Exercise prompt: Below are entries; output exactly the lines from the one with "f).stdout = s.stdout := rfl" to the one with "rd, advance. -/", both included, and nothing else.

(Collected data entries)
-----

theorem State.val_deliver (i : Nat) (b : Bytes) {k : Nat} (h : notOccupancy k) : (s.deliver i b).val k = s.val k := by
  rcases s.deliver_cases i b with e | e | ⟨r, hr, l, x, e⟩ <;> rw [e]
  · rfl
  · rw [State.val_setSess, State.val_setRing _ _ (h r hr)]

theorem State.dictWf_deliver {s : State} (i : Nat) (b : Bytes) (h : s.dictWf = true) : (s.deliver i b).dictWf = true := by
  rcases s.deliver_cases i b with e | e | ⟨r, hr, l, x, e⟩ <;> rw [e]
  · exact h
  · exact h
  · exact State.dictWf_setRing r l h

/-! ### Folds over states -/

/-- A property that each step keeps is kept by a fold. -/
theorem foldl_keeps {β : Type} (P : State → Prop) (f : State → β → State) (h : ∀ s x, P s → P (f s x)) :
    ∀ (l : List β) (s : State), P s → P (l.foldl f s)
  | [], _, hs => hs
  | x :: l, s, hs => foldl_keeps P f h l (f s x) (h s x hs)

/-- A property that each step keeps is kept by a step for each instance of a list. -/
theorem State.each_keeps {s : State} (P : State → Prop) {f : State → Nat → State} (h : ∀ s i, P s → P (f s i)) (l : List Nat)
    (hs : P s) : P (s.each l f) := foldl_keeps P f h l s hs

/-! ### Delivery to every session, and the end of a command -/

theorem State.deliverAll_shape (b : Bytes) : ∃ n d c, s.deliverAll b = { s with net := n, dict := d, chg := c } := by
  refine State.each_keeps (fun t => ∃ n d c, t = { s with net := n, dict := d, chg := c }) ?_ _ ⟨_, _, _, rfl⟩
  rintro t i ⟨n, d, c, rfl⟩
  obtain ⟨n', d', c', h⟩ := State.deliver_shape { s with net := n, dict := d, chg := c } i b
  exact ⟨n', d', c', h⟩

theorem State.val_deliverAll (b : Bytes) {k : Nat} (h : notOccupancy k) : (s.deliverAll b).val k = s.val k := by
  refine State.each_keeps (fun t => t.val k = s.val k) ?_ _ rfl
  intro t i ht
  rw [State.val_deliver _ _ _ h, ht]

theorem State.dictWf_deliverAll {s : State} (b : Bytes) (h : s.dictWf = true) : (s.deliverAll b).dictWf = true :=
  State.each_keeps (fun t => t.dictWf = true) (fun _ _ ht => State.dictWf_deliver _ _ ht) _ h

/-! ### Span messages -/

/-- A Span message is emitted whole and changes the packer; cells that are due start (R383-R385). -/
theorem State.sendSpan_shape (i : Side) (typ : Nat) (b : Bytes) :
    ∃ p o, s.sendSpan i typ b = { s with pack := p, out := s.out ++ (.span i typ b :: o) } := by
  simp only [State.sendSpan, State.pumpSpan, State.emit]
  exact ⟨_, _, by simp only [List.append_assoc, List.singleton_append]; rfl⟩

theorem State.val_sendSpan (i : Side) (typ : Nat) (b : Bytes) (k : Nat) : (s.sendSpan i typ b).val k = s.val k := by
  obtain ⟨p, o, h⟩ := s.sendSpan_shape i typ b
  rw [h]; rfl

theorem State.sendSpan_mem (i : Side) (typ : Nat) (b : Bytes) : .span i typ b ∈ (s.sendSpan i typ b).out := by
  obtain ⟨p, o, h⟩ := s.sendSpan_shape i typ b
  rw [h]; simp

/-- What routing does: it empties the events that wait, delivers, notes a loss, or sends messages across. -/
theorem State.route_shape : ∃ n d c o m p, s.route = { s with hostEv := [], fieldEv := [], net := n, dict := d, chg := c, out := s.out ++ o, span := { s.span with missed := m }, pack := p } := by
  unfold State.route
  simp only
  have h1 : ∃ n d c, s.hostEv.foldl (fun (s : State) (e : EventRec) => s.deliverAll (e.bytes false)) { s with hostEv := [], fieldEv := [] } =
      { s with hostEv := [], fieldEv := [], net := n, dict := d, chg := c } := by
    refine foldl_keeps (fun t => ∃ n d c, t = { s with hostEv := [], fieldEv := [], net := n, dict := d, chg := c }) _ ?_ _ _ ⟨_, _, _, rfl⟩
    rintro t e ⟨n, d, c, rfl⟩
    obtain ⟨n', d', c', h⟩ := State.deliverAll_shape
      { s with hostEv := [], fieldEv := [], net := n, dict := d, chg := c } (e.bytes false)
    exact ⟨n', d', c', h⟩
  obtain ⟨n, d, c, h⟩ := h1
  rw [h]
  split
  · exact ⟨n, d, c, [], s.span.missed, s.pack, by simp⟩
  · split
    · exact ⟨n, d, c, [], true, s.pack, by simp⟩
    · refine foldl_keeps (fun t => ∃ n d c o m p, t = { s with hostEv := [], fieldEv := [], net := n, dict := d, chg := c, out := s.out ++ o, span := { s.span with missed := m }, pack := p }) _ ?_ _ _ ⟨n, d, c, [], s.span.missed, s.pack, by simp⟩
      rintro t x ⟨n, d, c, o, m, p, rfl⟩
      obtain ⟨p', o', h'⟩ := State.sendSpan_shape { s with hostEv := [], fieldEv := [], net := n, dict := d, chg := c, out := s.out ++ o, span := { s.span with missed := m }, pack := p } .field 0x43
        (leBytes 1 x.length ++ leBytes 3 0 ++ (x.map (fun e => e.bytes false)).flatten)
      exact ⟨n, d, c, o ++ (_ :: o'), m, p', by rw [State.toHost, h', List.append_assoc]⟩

-----

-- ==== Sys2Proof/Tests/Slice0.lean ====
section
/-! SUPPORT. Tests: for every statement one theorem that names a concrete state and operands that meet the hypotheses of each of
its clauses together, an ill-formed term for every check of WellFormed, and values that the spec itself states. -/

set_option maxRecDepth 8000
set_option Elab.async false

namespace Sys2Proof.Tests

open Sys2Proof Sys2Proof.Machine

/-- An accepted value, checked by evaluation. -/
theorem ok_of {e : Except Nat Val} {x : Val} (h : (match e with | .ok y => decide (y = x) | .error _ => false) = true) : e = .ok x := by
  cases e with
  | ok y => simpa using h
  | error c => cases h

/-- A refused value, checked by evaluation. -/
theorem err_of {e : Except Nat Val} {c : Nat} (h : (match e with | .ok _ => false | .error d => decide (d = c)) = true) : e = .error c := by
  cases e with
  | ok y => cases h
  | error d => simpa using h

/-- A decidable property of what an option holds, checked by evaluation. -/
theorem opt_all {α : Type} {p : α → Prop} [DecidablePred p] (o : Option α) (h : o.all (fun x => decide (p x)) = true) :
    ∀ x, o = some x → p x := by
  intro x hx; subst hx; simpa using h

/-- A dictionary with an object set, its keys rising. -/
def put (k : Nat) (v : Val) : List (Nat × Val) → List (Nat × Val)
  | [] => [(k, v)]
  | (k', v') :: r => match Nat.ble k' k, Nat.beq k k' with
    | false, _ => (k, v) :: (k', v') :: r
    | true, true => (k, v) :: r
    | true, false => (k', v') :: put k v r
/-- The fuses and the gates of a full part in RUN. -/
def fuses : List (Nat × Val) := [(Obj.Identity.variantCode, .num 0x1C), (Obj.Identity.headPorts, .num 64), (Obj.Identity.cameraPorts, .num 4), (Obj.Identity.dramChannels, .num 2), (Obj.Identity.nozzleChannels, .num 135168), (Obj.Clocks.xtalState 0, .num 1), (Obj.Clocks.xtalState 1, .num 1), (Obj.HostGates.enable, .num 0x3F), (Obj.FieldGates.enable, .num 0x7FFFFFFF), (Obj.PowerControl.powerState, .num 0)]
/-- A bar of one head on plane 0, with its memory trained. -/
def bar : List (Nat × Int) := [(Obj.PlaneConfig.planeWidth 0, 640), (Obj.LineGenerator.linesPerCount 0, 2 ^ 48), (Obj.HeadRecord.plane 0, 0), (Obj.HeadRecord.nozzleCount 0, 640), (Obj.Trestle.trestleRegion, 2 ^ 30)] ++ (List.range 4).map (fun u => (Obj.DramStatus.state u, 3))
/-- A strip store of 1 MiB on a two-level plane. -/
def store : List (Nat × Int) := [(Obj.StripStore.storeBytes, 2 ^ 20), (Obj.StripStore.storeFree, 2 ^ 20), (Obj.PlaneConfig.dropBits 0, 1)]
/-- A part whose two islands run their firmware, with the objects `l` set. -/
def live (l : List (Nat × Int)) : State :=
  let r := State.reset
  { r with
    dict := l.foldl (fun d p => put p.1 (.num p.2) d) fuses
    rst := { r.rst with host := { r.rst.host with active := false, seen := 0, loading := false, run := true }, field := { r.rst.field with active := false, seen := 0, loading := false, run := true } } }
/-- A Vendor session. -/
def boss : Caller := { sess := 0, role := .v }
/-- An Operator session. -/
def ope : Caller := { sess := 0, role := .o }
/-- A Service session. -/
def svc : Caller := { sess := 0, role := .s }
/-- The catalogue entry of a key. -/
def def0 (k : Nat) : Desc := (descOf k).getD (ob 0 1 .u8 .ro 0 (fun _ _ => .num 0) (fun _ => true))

-----

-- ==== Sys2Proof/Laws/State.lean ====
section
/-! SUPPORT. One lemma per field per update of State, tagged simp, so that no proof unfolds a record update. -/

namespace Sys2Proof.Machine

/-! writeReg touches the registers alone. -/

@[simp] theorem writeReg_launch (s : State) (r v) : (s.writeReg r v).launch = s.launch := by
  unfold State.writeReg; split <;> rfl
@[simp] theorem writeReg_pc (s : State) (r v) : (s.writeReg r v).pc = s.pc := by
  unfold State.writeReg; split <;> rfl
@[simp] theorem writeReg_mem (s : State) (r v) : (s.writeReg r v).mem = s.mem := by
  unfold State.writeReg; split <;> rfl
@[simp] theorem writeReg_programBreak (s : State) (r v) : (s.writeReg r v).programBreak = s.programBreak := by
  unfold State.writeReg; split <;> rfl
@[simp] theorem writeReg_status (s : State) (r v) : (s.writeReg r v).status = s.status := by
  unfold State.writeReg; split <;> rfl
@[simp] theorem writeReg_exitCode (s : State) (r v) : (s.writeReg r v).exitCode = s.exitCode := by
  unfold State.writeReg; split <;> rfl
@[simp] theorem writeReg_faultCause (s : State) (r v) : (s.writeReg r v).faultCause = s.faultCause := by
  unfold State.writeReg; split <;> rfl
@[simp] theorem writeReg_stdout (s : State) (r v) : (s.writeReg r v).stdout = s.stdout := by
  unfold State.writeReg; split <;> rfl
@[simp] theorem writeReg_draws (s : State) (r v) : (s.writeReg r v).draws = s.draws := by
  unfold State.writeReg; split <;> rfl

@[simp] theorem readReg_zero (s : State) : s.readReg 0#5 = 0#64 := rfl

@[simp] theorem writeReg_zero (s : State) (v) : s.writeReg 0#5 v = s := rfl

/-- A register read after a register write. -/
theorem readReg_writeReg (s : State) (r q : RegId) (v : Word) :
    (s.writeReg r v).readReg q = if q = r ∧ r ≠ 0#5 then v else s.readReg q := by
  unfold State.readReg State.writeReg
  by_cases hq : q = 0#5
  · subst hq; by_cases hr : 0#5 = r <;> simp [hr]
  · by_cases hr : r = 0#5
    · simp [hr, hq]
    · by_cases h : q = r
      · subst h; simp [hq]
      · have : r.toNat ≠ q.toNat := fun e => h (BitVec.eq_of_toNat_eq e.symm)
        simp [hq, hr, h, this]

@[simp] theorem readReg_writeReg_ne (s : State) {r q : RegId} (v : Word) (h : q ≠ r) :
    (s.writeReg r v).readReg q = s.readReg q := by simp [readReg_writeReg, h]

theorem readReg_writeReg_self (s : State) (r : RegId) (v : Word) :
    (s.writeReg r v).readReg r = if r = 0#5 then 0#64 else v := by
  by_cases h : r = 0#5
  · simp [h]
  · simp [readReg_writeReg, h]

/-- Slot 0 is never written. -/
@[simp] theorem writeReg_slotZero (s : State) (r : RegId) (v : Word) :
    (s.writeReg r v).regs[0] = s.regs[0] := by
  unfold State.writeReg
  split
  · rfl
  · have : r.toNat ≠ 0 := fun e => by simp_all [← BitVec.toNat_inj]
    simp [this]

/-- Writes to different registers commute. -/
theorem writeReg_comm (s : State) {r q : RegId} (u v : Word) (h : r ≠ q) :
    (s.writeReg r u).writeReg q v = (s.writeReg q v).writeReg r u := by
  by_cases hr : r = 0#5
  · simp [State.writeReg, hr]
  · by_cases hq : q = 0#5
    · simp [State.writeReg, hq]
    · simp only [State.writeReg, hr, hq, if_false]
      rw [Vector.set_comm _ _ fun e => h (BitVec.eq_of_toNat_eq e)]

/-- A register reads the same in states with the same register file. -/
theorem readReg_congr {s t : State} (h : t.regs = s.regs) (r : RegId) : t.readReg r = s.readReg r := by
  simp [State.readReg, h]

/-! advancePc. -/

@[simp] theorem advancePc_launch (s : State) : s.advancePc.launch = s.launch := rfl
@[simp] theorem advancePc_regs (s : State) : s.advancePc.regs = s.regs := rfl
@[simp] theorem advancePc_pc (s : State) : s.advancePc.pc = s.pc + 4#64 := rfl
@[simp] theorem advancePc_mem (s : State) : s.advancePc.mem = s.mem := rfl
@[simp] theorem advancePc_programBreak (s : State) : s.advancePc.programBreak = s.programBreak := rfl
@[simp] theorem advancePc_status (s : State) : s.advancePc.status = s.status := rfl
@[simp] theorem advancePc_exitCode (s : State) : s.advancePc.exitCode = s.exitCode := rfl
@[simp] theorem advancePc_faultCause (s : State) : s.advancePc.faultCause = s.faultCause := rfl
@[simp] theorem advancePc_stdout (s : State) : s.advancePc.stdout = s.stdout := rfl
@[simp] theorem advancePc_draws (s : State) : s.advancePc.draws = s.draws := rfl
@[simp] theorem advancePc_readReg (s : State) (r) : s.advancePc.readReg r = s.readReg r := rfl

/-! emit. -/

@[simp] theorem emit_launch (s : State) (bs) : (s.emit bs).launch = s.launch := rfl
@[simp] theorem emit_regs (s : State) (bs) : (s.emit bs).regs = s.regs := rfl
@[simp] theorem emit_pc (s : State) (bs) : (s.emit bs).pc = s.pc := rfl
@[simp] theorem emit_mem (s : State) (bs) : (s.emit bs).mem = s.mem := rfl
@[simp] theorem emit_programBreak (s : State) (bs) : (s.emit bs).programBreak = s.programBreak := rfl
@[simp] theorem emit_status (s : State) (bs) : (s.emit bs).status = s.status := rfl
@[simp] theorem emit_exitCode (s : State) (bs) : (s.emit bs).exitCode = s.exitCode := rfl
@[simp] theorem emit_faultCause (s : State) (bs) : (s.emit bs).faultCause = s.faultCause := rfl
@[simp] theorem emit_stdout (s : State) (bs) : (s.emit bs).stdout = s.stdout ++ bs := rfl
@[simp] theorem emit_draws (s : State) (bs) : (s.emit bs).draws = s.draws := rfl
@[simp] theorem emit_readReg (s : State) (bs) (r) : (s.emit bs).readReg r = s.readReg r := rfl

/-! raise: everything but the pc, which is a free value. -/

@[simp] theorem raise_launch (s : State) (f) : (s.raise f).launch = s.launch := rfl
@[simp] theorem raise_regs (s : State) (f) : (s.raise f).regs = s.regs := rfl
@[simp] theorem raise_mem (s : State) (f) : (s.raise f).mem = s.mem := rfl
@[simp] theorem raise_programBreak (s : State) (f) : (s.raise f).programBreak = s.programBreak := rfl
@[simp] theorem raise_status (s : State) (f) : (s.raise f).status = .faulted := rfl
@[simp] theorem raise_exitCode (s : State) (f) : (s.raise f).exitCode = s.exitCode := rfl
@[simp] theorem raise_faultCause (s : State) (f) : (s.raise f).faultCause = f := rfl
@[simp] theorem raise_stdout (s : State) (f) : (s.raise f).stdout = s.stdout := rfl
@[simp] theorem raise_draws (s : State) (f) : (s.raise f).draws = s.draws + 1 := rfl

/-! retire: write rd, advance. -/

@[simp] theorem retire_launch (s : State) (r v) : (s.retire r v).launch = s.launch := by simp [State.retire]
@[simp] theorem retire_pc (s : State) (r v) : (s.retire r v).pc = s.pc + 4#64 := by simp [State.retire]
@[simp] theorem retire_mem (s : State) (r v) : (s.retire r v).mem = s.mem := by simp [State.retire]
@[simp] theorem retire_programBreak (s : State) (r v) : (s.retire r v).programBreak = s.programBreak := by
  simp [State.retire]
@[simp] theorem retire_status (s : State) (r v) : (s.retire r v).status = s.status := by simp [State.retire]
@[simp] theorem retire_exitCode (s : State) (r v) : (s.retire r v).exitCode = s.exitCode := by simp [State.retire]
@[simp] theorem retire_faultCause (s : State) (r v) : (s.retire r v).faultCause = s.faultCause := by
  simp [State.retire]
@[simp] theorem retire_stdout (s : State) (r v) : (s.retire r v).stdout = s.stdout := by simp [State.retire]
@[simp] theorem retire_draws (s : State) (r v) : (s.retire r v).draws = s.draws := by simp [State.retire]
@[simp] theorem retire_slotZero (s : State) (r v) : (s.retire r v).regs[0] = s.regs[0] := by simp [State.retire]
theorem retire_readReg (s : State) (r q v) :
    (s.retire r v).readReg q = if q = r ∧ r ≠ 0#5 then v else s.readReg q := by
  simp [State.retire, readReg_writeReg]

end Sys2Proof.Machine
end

-----

Your response:
@[simp] theorem raise_stdout (s : State) (f) : (s.raise f).stdout = s.stdout := rfl
@[simp] theorem raise_draws (s : State) (f) : (s.raise f).draws = s.draws + 1 := rfl

/-! retire: write rd, advance. -/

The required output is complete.